2) Далее, безусловно, близкое по времени создания, а также одно из первых описаний русской столицы, быта и нравов москвичей — «Путешествие в Персию» 1487 года Амвросия Контарини, еще одного знатного венецианца-дипломата, бывшего в Москве по возвращении из Персии в Венецию и благосклонно принятого великим князем (через Переяславль Рязанский проезжал в сентябре 1476 года). Немалая часть его «Путешествия» посвящена рассказу о пребывании в Москве; его рязанские фрагменты достаточно лаконичны, информативно скудны и зависимы от повествования Барбаро, хотя при этом не лишены эмоциональности и оценочности суждений, в частности в отношении местных жителей [Контарини, 1836].

Стоит отметить, что путевые известия венецианцев Барбаро и Контарини относятся ко времени упадка Рязанского княжества и значительного сокращения его территории. Большая часть земель, присоединенных еще Олегом Ивановичем Рязанским во второй половине XIV века — в эпоху и могущества, и расцвета княжества, попала в XV столетии под влияние Литовского и Московского княжеств. Под контролем рязанских князей остались только земли, бывшие в их владении еще в домонгольскую эпоху. В середине XV в. правивший с 1427 по 1456 год рязанский князь Иван Федорович (внук князя Олега Ивановича, сын Федора Олеговича и княгини Софьи — сестры великого Московского князя Василия Дмитриевича) признал себя не кем иным, как «младшим братом» московского государя. В конце XV столетия начался процесс перехода к Москве рязанской земли по частям и потери ею независимости, завершившийся к 1520-1521 годам [Зимин, 1972, с. 208-209]. Это, естественно, нашло отражение и в рязанском тексте иностранных травелогов.

3) Одним из самых известных и богатых по историко-этнографическому содержанию мемуарным источником иностранцев о России исследователи признают «Записки о делах Московитских» 1549 года Сигизмунда фон Герберштейна, австрийского дипломата, писателя и историка, посла императора Римской империи, дважды бывавшего на Руси в 1517 и 1526 годах. Целый ряд упоминаний и описаний Рязани времен ее полного присоединения к Москве (несмотря на неточности и путаницу в топографических наименованиях) делает труд Герберштейна самым исторически «привязанным» и информативно содержательным в отношении Рязанского княжества, в 1521 году утратившего статус самостоятельной территории, что не обходит вниманием и автор-иностранец в своих путевых впечатлениях [Герберштейн, 2008].
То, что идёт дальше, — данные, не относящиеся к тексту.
/-- A barrier use releases: what its participants wrote is visible, they leave it, its use count rises, and the engines start in waves. -/
def State.releaseBarrier (s : State) (w : Work) (k : KernelWork) (b : BarrierUse) (sc : Scope) : State :=
  let uses := tabSet k.barrierGen b.bar (tabGetD k.barrierGen b.bar 0 + 1)
  let k1 := { k with barriers := (k.barriers.filter fun x => x != b), barrierGen := uses }
  let s1 := b.arrived.foldl (fun t a => t.tileReleased w.ctx b.bar a.1) s
  let s2 := (s1.setKern w k1).showArmed w
  s2.release (if sc = .cascade then s2.cascadeOffset else 0) b.arrived

/-- The GEN that a member announces for a barrier (R322). -/
def State.barrierGenOf (s : State) (k : KernelWork) (bar : Nat) : Nat :=
  (s.olp.xlaunch - 1) % 2 ^ 20 * 4096 + tabGetD k.barrierGen bar 0 % 4096

/-- Has every other member announced this use of a barrier? -/
def State.allAnnounced (s : State) (k : KernelWork) (bar : Nat) : Bool :=
  (List.range (s.fld OLP_CASCADE OLP_CASCADE_SIZE)).all fun o =>
    o == s.fld OLP_CASCADE OLP_CASCADE_POSITION || k.announced.contains (bar, o, s.barrierGenOf k bar)

/-- The BARRIER frame of a member on both ring ports, behind its DATA frames there (R321, Table 3). -/
def State.announceBarrier (s : State) (w : Work) (k : KernelWork) (bar : Nat) : State :=
  let pl := leBytes 2 w.ring ++ leBytes 1 bar ++ leBytes 1 (s.fld OLP_CASCADE OLP_CASCADE_POSITION) ++
    leBytes 4 (s.barrierGenOf k bar)
  let f : LinkFrame := { ftype := 0x12, vc := 0, addr := 0, payload := pl }
  (s.sendFrame 1 f).sendFrame 2 f

/-- Release a CASCADE barrier when its own sequencers have arrived and every member has announced it (R321). -/
def State.tryCascade (s : State) (w : Work) (k : KernelWork) (b : BarrierUse) : State :=
  if w.tiles.all (fun t => b.arrived.any fun a => a.1 == t) && s.allAnnounced k b.bar then s.releaseBarrier w k b .cascade
  else s

/-- A sequencer arrives at a barrier (R67). -/
def State.arrive (s : State) (w : Work) (k : KernelWork) (tile bar queued : Nat) (sc : Scope) : State :=
  let parts := barrierTiles w sc tile
  let isUse := fun b : BarrierUse => b.bar == bar && (sc != .cluster || b.arrived.any fun a => a.1 / 8 == tile / 8)
  let old := (k.barriers.find? isUse).getD { bar := bar, arrived := [] }
  if old.arrived.any fun a => a.1 == tile then s
  else
    let b : BarrierUse := { old with arrived := old.arrived ++ [(tile, queued)] }
    let k1 := { k with barriers := (k.barriers.filter fun x => x != old) ++ [b] }
    let s1 := ((s.setBit (TILE_STATUS tile) TILE_STATUS_AT_BARRIER true).setKern w k1).showArmed w
    if parts.all fun t => b.arrived.any fun a => a.1 == t then
      if sc = .cascade then (s1.announceBarrier w k1 bar).tryCascade { w with kern := some k1 } k1 b
      else s1.releaseBarrier { w with kern := some k1 } k1 b sc
    else s1

/-! ## Completion (R64, R65) -/

/-- `n` bytes from the start of an argument slot's region. -/
def State.slotRead (s : State) (w : Work) (a : ArgSlot) (n : Nat) : List Byte :=
  if a.space = 0 then s.dramRead w.ctx a.addr n
  else if a.space = 1 then s.logicalRead w a.addr n
  else leBytes 4 a.addr

/-- Write bytes piece by piece to bank-space pieces. -/
def State.piecesWrite (s : State) : List (Nat × Nat) → List Byte → State
  | [], _ => s
  | p :: ps, bs => (s.bankWrite p.1 (bs.take p.2)).piecesWrite ps (bs.drop p.2)

/-- Write bytes to an argument slot's region. -/
def State.slotWrite (s : State) (c : Nat) (tiles : List Nat) (space addr : Nat) (bs : List Byte) : State :=
  if space = 0 then s.dramWrite c addr bs
  else if space = 1 then s.piecesWrite (logicalPieces tiles addr bs.length) bs
  else s

/-- The regions of a convolution: slot, bytes, and whether it is written (Table 1 of Convolution, Resampling and Relief
Compression). -/
def KernelWork.regions (k : KernelWork) : List (ArgSlot × Nat × Bool) :=
  match (if k.layer = [] then [] else k.args) with
  | [_, s1, s2, s3, s4] =>
    let l := Layer.ofBytes k.layer
    (s1, mapExtent (slotFmt s1) l.inRelief l.n l.hIn l.wIn l.cIn, false) ::
      (if l.weights && !k.wResident then [(s2, l.weightBytes (slotFmt s2), false)] else []) ++
      (if l.bias then [(s3, 4 * l.cOut, false)] else []) ++
      [(s4, mapExtent (slotFmt s4) l.outRelief l.n l.hOut l.wOut l.cOut, true)]
  | _ => []

/-- The key that a work's object opens (R270). -/
def Work.objKey (w : Work) : Option W32 :=
  match w.kern with
  | some k => wrapperKey k.obj.wrapper
  | none => none

/-- The DRAM request check of R58, R103, R269 and R270: none when it passes, else whether a protected region, or the object of
a running kernel, refused it. -/
def State.peRefused (s : State) (w : Work) (addr len : Nat) (write : Bool) : Option Bool :=
  if !(inDram addr len && s.inGrant w.ctx addr len) then some false
  else if write then
    if s.hitsProt w.ctx addr len || s.hitsRecv addr len then some true
    else if s.objectBusy addr len then some true else none
  else if s.hitsProtNotKey w.ctx addr len w.objKey then some true else none

/-- The first refusal among the DRAM regions of a convolution. -/
def State.convRefused (s : State) (w : Work) (k : KernelWork) : Option Bool :=
  k.regions.findSome? fun r => if r.1.space = 0 then s.peRefused w r.1.addr r.2.1 r.2.2 else none

/-- A convolution's read that meets an uncorrectable line or group (R66, R80, R259). -/
def State.convReadFails (s : State) (w : Work) (k : KernelWork) : Option State :=
  (k.regions.filter fun r => !r.2.2).findSome? fun r =>
    if r.1.space = 0 then s.readFails w.ctx [(r.1.addr, r.2.1)]
    else if r.1.space = 1 then s.bankFails (logicalPieces w.tiles r.1.addr r.2.1) else none

/-- What a convolution entry leaves: its output map, the flags of its arithmetic (R123, R124, R130, R131, R44), and its
packed weights with their stamp in the banks held under a placement key (R125). DESIGN CHOICE (notes/assumptions/24.md): the
maps are read and written when the kernel finishes; the requests of its Pointing Engines are commands of their own. -/
def State.runLayer (s : State) (w : Work) (k : KernelWork) : State × AFlags :=
  match k.args with
  | [_, s1, s2, s3, s4] =>
    let l := Layer.ofBytes k.layer
    let ext := mapExtent (slotFmt s1) l.inRelief l.n l.hIn l.wIn l.cIn
    let m := FMap.ofBytes (slotFmt s1) l.inRelief l.n l.hIn l.wIn l.cIn (s.slotRead w s1 ext)
    let wb := l.weightBytes (slotFmt s2)
    let ws := if k.wResident then s.logicalRead w k.entry.pack wb else if l.weights then s.slotRead w s2 wb else []
    let bias := if l.bias then s.slotRead w s3 (4 * l.cOut) else []
    let out := l.run m (slotFmt s2) (slotFmt s4) (decide (s4.fmt ≥ 128)) ws bias
    let s0 := k.regions.foldl (fun t r => if r.1.space = 0 && !r.2.2 then t.touch w.ctx r.1.addr r.2.1 false else t) s
    let t := s0.slotWrite w.ctx w.tiles s4.space s4.addr out.1
    if l.weights && !k.wResident && w.shape.key != 0 then
      ((t.slotWrite w.ctx w.tiles 1 k.entry.pack ws).slotWrite w.ctx w.tiles 1 k.stampAt (leBytes 16 (layerStamp k.layer)), out.2)
    else (t, out.2)
  | _ => (s, 0)

/-- Per tile counters at the finish of its last engine (Table 12), with the counter events they raise (R372): clocks, the
queue and bank stalls not yet counted, and engine-clocks with work. -/
def State.tileDone (s : State) (c t : Nat) (x : Nat × Nat × Nat × Nat) : State :=
  let s1 := ((s.setFld (TILE_CYCLES t) TILE_CYCLES_CYCLES x.1).addSat (TILE_STALL_QUEUE t) TILE_STALL_QUEUE_CLOCKS
    x.2.1).addSat (TILE_STALL_BANK t) TILE_STALL_BANK_CLOCKS x.2.2.1
  ((s1.count 0x01 c t x.2.2.2).count 0x02 c t x.2.1).count 0x03 c t x.2.2.1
«Записки» Герберштейна послужили одним из источников для «Описания Московии» итальянца Александра Гваньини, который «по личным впечатлениям, беседам с очевидцами и чтению мемуаров его современников» создал свое оригинальное произведение, совместившее географо-этнографические описания с очерками военного дела и торговли, нравов и обычаев на Руси XVI века [Гваньини, 1997]. В полной мере влияние сочинения Герберштейна проявилось и в отрывке, посвященном Рязани.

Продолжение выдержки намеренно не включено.